Sunday, January 17, 2010

Lincoln Cafe

In a surprising show of romantic inclination this weekend, my husband took me out on a date at a restaurant that I had been eying ever since we first moved to Iowa. Lincoln Café (and the nearby Lincoln Wine Bar) are run by chef and owner Matt Steigerwald. His charming description on his website reads as follows,

"chef/owner matt steigerwald opened lincoln café in july 2001, after arriving in iowa from north carolina. before that fateful move, he cooked and/or ran the show at several restaurants, including helen's in richmond, va; vertigo in raleigh, nc; and magnolia grill in durham, nc. he lives with his sweetie michelle, a professor and belletrist, in mount vernon, where he is finally adjusting to the weather."

That pretty much says it all. I also have a sweetie professor who moved to Iowa, so I understand weather thing.

In any case, I was super excited to try out the food. I had heard many good things from a variety of sources, all saying that Lincoln Café is one of the best restaurants in the state of Iowa. Having been to a number of good places in Iowa City, we were eager to branch out to neighboring towns. The restaurant does not take reservations, but if you call ahead they'll put you on their waiting list to try and get you a seat. Of course, if you find there is a wait, the wine bar down the street looks like the perfect place to kill some time (with a glass of wine and some bar snacks). We got lucky and ended up at two counter seats (a perfect spot to watch the action in the kitchen.) Lincoln Café is small, but the high ceilings make the place feel more spacious. The combination of old brick walls, featured local artists, and diner style booths and tables, made the place feel comfortable and unpretentious. The specials (3) were on the board along with the list of desserts. I love a place that has only a few offerings because it means they are probably done quite well (like in many Iowan restaurants, the emphasis here is on fresh, local ingredients.) After much debate, I opted for the steak with sunchoke puree, fried lime, and some sort of mushroom confit with cubes of parsnip or potatoes, octopus and grilled baby lettuce. This dish was fantastic. The steak was perfectly cooked (medium rare) and very tender. There were some grisly bits I wasn't a fan of, but I am fairly picky when it comes to steak. The puree perfectly complemented the steak, the mushrooms were wonderfully seasoned, and the octopus was perfectly cooked. I've never had octopus before and worried that it would be tough and rubbery. Instead, the octopus was tender and delicious. I could have eaten a bowl of the stuff.

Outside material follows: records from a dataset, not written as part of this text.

-- ==== Sys2Proof/Config.lean ====
section
/-! DEFINITION. What the spec leaves to a named parameter (spec/00_scope.md R6), as plain data that the state
carries and no step changes, and the one free value: what a device answers (spec/20_memory.md R90). -/

namespace Sys2Proof

/-- `EXT_SRC_BITS`, the source width of `SEXT` and `ZEXT`: 8 or 16 (R6, D12). -/
inductive ExtSource where
  | bits8
  | bits16
deriving DecidableEq, Repr

/-- The parameters of R6, chosen by the host before a run. The defaults are the spec's settings; `memSize`
has none in the spec, and 0x10000 is the size its examples use (DESIGN CHOICE, unsafe: log 2).
`PRR_VALUE` is what the register `PRR` holds; `IMAGE_BASE` is an argument of the host's load action. -/
structure Config where
  /-- `MEM_SIZE`, the size of physical memory in bytes (R60). -/
  memSize : Nat := 0x10000
  /-- `ABS_SENTINEL`, the `rs1` field that makes `LDR` and `STR` absolute (R120). -/
  absSentinel : RegNum := 0x0D
  /-- `EXT_SRC_BITS` (R182). -/
  extSrc : ExtSource := .bits16
  /-- `CHECK_READS`: reads too obey `kernel_only` (R76). -/
  checkReads : Bool := true
  /-- `FETCH_TRANSLATED`: each half of a fetch is a `MemRead` (R141). -/
  fetchTranslated : Bool := false
  /-- `DIV_SIGNED`: `DIV` and `MOD` are signed (R163, D9). -/
  divSigned : Bool := false
  /-- `IO_MAPPED`, the ports that have a device (R91). -/
  ioMapped : List Port := []
deriving DecidableEq, Repr

/-- One access that reached a mapped port (R90): the observable events of a run, in program order (R292). -/
inductive IoEvent where
  | read (port : Port) (answer : Word)
  | write (port : Port) (value : Word)
deriving DecidableEq, Repr

/-- FREE VALUE: what the device at a mapped port answers after a history of accesses, when the environment has
put no answer into the state. "Supplied by the environment, under no law" (R90); it has no body, so nothing can
be proved of it (DESIGN CHOICE, log 3). -/
opaque Config.deviceAnswer : List IoEvent → Port → Word

end Sys2Proof
end

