-- ==== Sys2Proof/Machine/HostAccess.lean ====
section
/-! DEFINITION. What the host may do while no step runs (spec/70_reset_and_hazards.md R280 to R292, spec/00_scope.md
R7): configure, map ports, reset, load an image, raw access, register presets, and read the answer of a step. -/

namespace Sys2Proof.Machine

/-- What a step answers to the host (spec/40_execution_cycle.md R146). -/
inductive StepAnswer where
  | continues
  | halted
  | hostError
deriving DecidableEq, Repr

/-- The answer of the step that left this state (R146): a step runs only when neither flag is set, so a set flag
was set by it. -/
def State.stepAnswer (s : State) : StepAnswer :=
  if s.hostError then .hostError else if s.halted then .halted else .continues

/-- A host action that is refused (R91, R290); no machine event. -/
inductive HostRefusal where
  | badMemSize
  | portAlreadyMapped
  | imageTooLarge
deriving DecidableEq, Repr

/-- configure: choose `MEM_SIZE`, which must satisfy `0 < MEM_SIZE <= 2^32` (R6, R290). -/
def configureMemory (c : Config) (memSize : Nat) : Except HostRefusal Config :=
  if 0 < memSize ∧ memSize ≤ 2 ^ 32 then .ok { c with memSize := memSize } else .error .badMemSize

/-- map a port; mapping a port twice is refused (R91). -/
def mapPort (c : Config) (p : Port) : Except HostRefusal Config :=
  if c.ioMapped.contains p then .error .portAlreadyMapped else .ok { c with ioMapped := c.ioMapped ++ [p] }

/-- `reset()`, in any state, halted and host_error included (R280, R281): all owned state is put back; the
parameters, the ports and the environment are not part of the block and stay. -/
def State.hostReset (s : State) : State :=
  { State.resetWith s.cfg with ioAnswers := s.ioAnswers, ioLog := s.ioLog }

/-- load image: the bytes copied into physical memory from `base` up; refused when they do not fit in
`[0, MEM_SIZE)`; `I0` is not changed (R290, R291). -/
def State.loadImage (s : State) (base : Nat) (image : List Byte) : Except HostRefusal State :=
  if base + image.length ≤ s.cfg.memSize then .ok (s.setMem (Memory.writeBytes s.mem base image))
  else .error .imageTooLarge

/-- The image of a program: its words one after the other, each little-endian (spec/20_memory.md R61). -/
def imageOf (words : List InstrWord) : List Byte := (words.map fun w => bytesOf 8 w.toNat).flatten

/-- raw read of a 32-bit word: the value, or the stop of an access out of range (R290, R66). -/
def State.rawRead (s : State) (pa : Word) : Option Word × State :=
  match s.physRead pa with
  | some v => (some v, s)
  | none => (none, s.hostStop)

/-- raw write of a 32-bit word; out of range nothing is written and the machine stops (R290, R67). -/
def State.rawWrite (s : State) (pa v : Word) : State :=
  match s.physWrite pa v with
  | some m => s.setMem m
  | none => s.hostStop

/-- preset of a special register by the host, `PRR` included (R290). -/
def State.presetSpecial (s : State) (r : SpecialReg) (v : Word) : State :=
  match r with
  | .prr => { s with prr := v.setWidth 8 }
  | r => s.writeSpecial r v

/-- run: at most `n` steps, repeated while the answer is `Continue` (R290); the state after them. -/
def State.run : Nat → State → State
  | 0, s => s
  | n + 1, s =>
    match step s with
    | .next t => if t.stepAnswer = .continues then State.run n t else t
    | _ => s

end Sys2Proof.Machine
end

For dessert we opted for the bread pudding with cranberry ice cream and some sort of crunchy caramel topping. This was also fantastic. The bread pudding was moist, and not cloying, the ice cream was smooth, creamy, and surprisingly not overtly tart. The sauce was also delicious. If I had room, I would have tried the other desserts as well (the apple pot pie looked divine.)

Overall, I was very impressed with the food. We were close to the kitchen so I got to see all of the dishes that went out. The prawns with grits looked amazing, as did the stuffed quail. If only I had a stomach for three people. The restaurant is quite small so they do not have a liquor license. Fortunately, the wine bar is just a few steps away and they encourage you to bring bottles or glasses of wine over to have with your meal (the nominal cork fee is waved if you buy wine from their wine bar.) The only downside to the place is that vegetarians are not well accommodated. Every entree had meat, poultry or fish so my sweetie professor opted for a soup/salad combo, which was quite good, but not the same as an entree. The chef/owner was in the kitchen at the time and offered to adjust one of the main courses for us, but many of the components contained seafood or chicken broth.

Still, for those of us who do eat meat, Lincoln Cafe might be one of the best in Iowa.

Happy dining!


Lincoln Cafe
117 First Street West
Mt. Vernon, IA 52314
(319) 895-4041

Saturday, January 9, 2010

The American Bald Eagle winters in Iowa City

This morning we saw our first (20+) Bald Eagles. Who would have thought that Iowa City is a prime place to view the American Bald Eagle in the wild?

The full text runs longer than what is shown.